-- ==== Sys2Proof/Machine/Hod.lean ====
section
/-! DEFINITION. The hod and gather engine (R208 to R220), weight relay and multicast (R226 to R228), HODCMO (R223), and
the scratchpad window (R25). -/

namespace Sys2Proof.Machine

/-! ### Descriptor fields (R210) -/

def hdVersion (b : List Byte) : Nat := fld b 0 1
def hdKind (b : List Byte) : Nat := fldBits b 1 1 0 3
def hdGenRel (b : List Byte) : Bool := fldBit b 1 3
def hdCache (b : List Byte) : Bool := fldBit b 1 4
def hdJointEn (b : List Byte) : Bool := fldBit b 1 5
def hdDir (b : List Byte) : Bool := fldBit b 1 6
def hdReuse (b : List Byte) : Nat := fld b 3 1
def hdTag (b : List Byte) : Nat := fld b 4 2
def hdTensor (b : List Byte) : Nat := fld b 6 2
def hdSrc (b : List Byte) : Nat := fld b 8 6
def hdDst (b : List Byte) : Nat := fld b 14 6
def hdExt (b : List Byte) : Nat := fld b 20 4
def hdLen (b : List Byte) : Nat := fld b 24 3
/-- A count of 0 reads as 1. -/
def hdCnt (b : List Byte) (o : Nat) : Nat := max 1 (fld b o 2)
def hdJoint (b : List Byte) : Nat := fldBits b 34 2 0 14
def hdStr (b : List Byte) (o : Nat) : Int := signed 32 (fld b o 4)
def hdIdxAddr (b : List Byte) : Nat := fld b 36 6
def hdIdxBytes (b : List Byte) : Nat := if fldBit b 42 0 then 4 else 2
/-- R221: reads of copies and gathers, and writes of copies and scatters, go through the cache with CACHE set. -/
def hdCacheRd (b : List Byte) : Bool := hdCache b && (hdKind b == 0 || hdKind b == 1)
def hdCacheWr (b : List Byte) : Bool := hdCache b && (hdKind b == 0 || hdKind b == 2)
/-- Gather or scatter; relay or multicast. -/
def hdRows (b : List Byte) : Bool := hdKind b == 1 || hdKind b == 2
def hdSpread (b : List Byte) : Bool := hdKind b == 4 || hdKind b == 5

/-- A 48-bit address moved by a signed offset. -/
def moveAddr (a : Nat) (d : Int) : Nat := unsignedOf 48 ((a : Int) + d)

/-- The dimensions of the pattern of a copy, a prefetch, a relay or a multicast: count, source stride, destination
stride; innermost first. A relay keeps CNT3 for its chain; the destination of a multicast, whose DSTR fields hold its
rectangle, is packed. -/
def hdDims (b : List Byte) : List (Nat × Int × Int) :=
  let n1 := hdCnt b 28
  let n2 := hdCnt b 30
  if hdKind b = 0 || hdKind b = 3 then
    [(n1, hdStr b 36, hdStr b 48), (n2, hdStr b 40, hdStr b 52), (hdCnt b 32, hdStr b 44, hdStr b 56)]
  else if hdKind b = 4 then [(n1, hdStr b 36, hdStr b 48), (n2, hdStr b 40, hdStr b 52)]
  else [(n1, hdStr b 36, hdLen b), (n2, hdStr b 40, hdLen b * n1),
    (hdCnt b 32, hdStr b 44, hdLen b * n1 * n2)]

/-- The offsets of the runs, in order: source, destination. -/
def runOffsets : List (Nat × Int × Int) → List (Int × Int)
  | [] => [(0, 0)]
  | (n, sa, da) :: r =>
    (runOffsets r).flatMap (fun o => (List.range n).map (fun (i : Nat) => (o.1 + (i : Int) * sa, o.2 + (i : Int) * da)))

/-- Least and greatest source offset of a run. -/
def runBounds (ds : List (Nat × Int × Int)) : Int × Int :=
  ds.foldl (fun (a : Int × Int) d => (a.1 + min 0 (((d.1 : Int) - 1) * d.2.1), a.2 + max 0 (((d.1 : Int) - 1) * d.2.1)))
    (0, 0)

/-- The tiles that follow a relay's tile (R226), none where the chain leaves the field. -/
def relayMembers (s : State) (b : List Byte) (t : Nat) : Option (List Nat) :=
  let n := fld b 32 2
  let course := if hdDir b then (List.range (tileX t)).map (fun i => t - 1 - i)
    else (List.range (159 - tileX t)).map (fun i => t + 1 + i)
  let live := course.filter (fun m => decide ((s.tile m).run ≠ .spalled))
  if n < 2 ∨ 160 < n ∨ live.length < n - 1 then none else some (live.take (n - 1))

/-- The tiles of a multicast (R227), none where its rectangle is wrong. -/
def multicastMembers (s : State) (b : List Byte) : Option (List Nat) :=
  let (x0, y0, x1, y1) := (fld b 48 2, fld b 50 2, fld b 52 2, fld b 54 2)
  if x1 < x0 ∨ y1 < y0 ∨ 159 < x1 ∨ 159 < y1 then none
  else some ((rectTiles x0 y0 (x1 - x0) (y1 - y0)).filter (fun m => decide ((s.tile m).run ≠ .spalled)))

/-- The members of a relay or multicast; none where R211 rejects the descriptor for them. -/
def hodMembers (s : State) (b : List Byte) (t : Nat) : Option (List Nat) :=
  if hdKind b = 4 then relayMembers s b t else if hdKind b = 5 then multicastMembers s b else some []

/-- R211: the descriptor is rejected. -/
def hodRejects (s : State) (b : List Byte) (t : Nat) : Bool :=
  let (lo, hi) := runBounds (hdDims b)
  hdVersion b != 1 || decide (5 < hdKind b) || hdLen b == 0 ||
    ((hdKind b == 0 || hdKind b == 4 || hdKind b == 5) && (decide (lo < 0) || decide ((hdExt b : Int) < hi + hdLen b))) ||
    (hodMembers s b t).isNone

/-! ### Requests (R212, R213) -/

/-- Cuts `len` bytes at multiples of `g` of `a` and `h` of `b`. -/
def cutAt : Nat → Nat → Nat → Nat → Nat → Nat → Nat → List (Nat × Nat)
  | 0, _, _, _, _, _, _ => []
  | fuel + 1, g, h, a, b, o, len =>
    if len = 0 then []
    else
      let n := min len (min (g - (a + o) % g) (h - (b + o) % h))
      (o, n) :: cutAt fuel g h a b (o + n) (len - n)

/-- The unit in which one end is cut: lines where the cache may take part, 512 B elsewhere. -/
def cutUnit (cache : Bool) (a : Nat) : Nat := if cache && addrKind a == .brick then 128 else 512

/-- The requests of one run; `cr` and `cw` say whether the cache takes part in the reads and in the writes. -/
def runReqs (id : Nat) (kind : HKind) (cr cw : Bool) (src dst len row : Nat) : List HReq :=
  let g := cutUnit cr src
  let h := cutUnit cw dst
  (cutAt (len / g + len / h + 4) g h src dst 0 len).map (fun p =>
    { desc := id, kind := kind, src := src + p.1, dst := dst + p.1, len := p.2, row := row })

/-- The zeros of a padding row. -/
def zeroReqs (id dst len row : Nat) : List HReq :=
  (cutAt (len / 512 + 4) 512 512 dst dst 0 len).map (fun p =>
    { desc := id, kind := .zero, src := dst + p.1, dst := dst + p.1, len := p.2, row := row })

/-- R213: the requests of a prefetched run: its lines, four to a request from the first one on, so that one may cross a
page boundary. -/
def fetchReqs (id src len : Nat) : List HReq :=
  let lo := lineOf src
  let n := lineOf (src + len - 1) + 128 - lo
  (List.range (ceilDiv n 512)).map (fun i =>
    { desc := id, kind := .prefetch, src := lo + 512 * i, dst := 0, len := min 512 (n - 512 * i), row := 0 })

/-- R226, R227: the requests of a relay or a multicast; their destinations are offsets in every member's scratchpad. -/
def spreadReqs (id : Nat) (b : List Byte) (ofs : Nat) : List HReq :=
  (runOffsets (hdDims b)).flatMap (fun o =>
    runReqs id .spread false false (moveAddr (hdSrc b + ofs) o.1) (moveAddr (hdDst b) o.2) (hdLen b) 0)

/-- The requests of a copy or a prefetch. -/
def descReqs (d : HDesc) : List HReq :=
  let b := d.bytes
  (runOffsets (hdDims b)).flatMap (fun o =>
    let src := moveAddr (hdSrc b + d.genOfs) o.1
    if hdKind b = 3 then fetchReqs d.id src (hdLen b)
    else runReqs d.id .copy (hdCacheRd b) (hdCacheWr b) src (moveAddr (hdDst b) o.2) (hdLen b) 0)

/-! ### Streams, descriptors and tags of a tile -/

def Hod.stream? (h : Hod) (n : Nat) : Option Stream := tfind? h.streams n
def State.modHod (s : State) (t : Nat) (g : Hod → Hod) : State := s.modTile t (fun x => { x with hod := g x.hod })
def State.modStream (s : State) (t n : Nat) (g : Stream → Stream) : State :=
  s.modHod t (fun h => match h.stream? n with
    | some x => { h with streams := tset (g x) h.streams n }
    | none => h)
def State.modHDesc (s : State) (t id : Nat) (g : HDesc → HDesc) : State :=
  s.modHod t (fun h => { h with descs := h.descs.map (fun d => if d.id = id then g d else d) })
def Hod.desc? (h : Hod) (id : Nat) : Option HDesc := h.descs.find? (fun d => d.id == id)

→ WHAT THE TASK REQUIRES: Every line from the one containing "let n := lineOf (src + len - 1) + 128 - lo" through the last line of the entries must be written out verbatim, and no other line.

→ RESPONSE BOX:
  let n := lineOf (src + len - 1) + 128 - lo
  (List.range (ceilDiv n 512)).map (fun i =>
    { desc := id, kind := .prefetch, src := lo + 512 * i, dst := 0, len := min 512 (n - 512 * i), row := 0 })

/-- R226, R227: the requests of a relay or a multicast; their destinations are offsets in every member's scratchpad. -/
def spreadReqs (id : Nat) (b : List Byte) (ofs : Nat) : List HReq :=
  (runOffsets (hdDims b)).flatMap (fun o =>
    runReqs id .spread false false (moveAddr (hdSrc b + ofs) o.1) (moveAddr (hdDst b) o.2) (hdLen b) 0)

/-- The requests of a copy or a prefetch. -/
def descReqs (d : HDesc) : List HReq :=
  let b := d.bytes
  (runOffsets (hdDims b)).flatMap (fun o =>
    let src := moveAddr (hdSrc b + d.genOfs) o.1
    if hdKind b = 3 then fetchReqs d.id src (hdLen b)
    else runReqs d.id .copy (hdCacheRd b) (hdCacheWr b) src (moveAddr (hdDst b) o.2) (hdLen b) 0)

/-! ### Streams, descriptors and tags of a tile -/

def Hod.stream? (h : Hod) (n : Nat) : Option Stream := tfind? h.streams n
def State.modHod (s : State) (t : Nat) (g : Hod → Hod) : State := s.modTile t (fun x => { x with hod := g x.hod })
def State.modStream (s : State) (t n : Nat) (g : Stream → Stream) : State :=
  s.modHod t (fun h => match h.stream? n with
    | some x => { h with streams := tset (g x) h.streams n }
    | none => h)
def State.modHDesc (s : State) (t id : Nat) (g : HDesc → HDesc) : State :=
  s.modHod t (fun h => { h with descs := h.descs.map (fun d => if d.id = id then g d else d) })
def Hod.desc? (h : Hod) (id : Nat) : Option HDesc := h.descs.find? (fun d => d.id == id)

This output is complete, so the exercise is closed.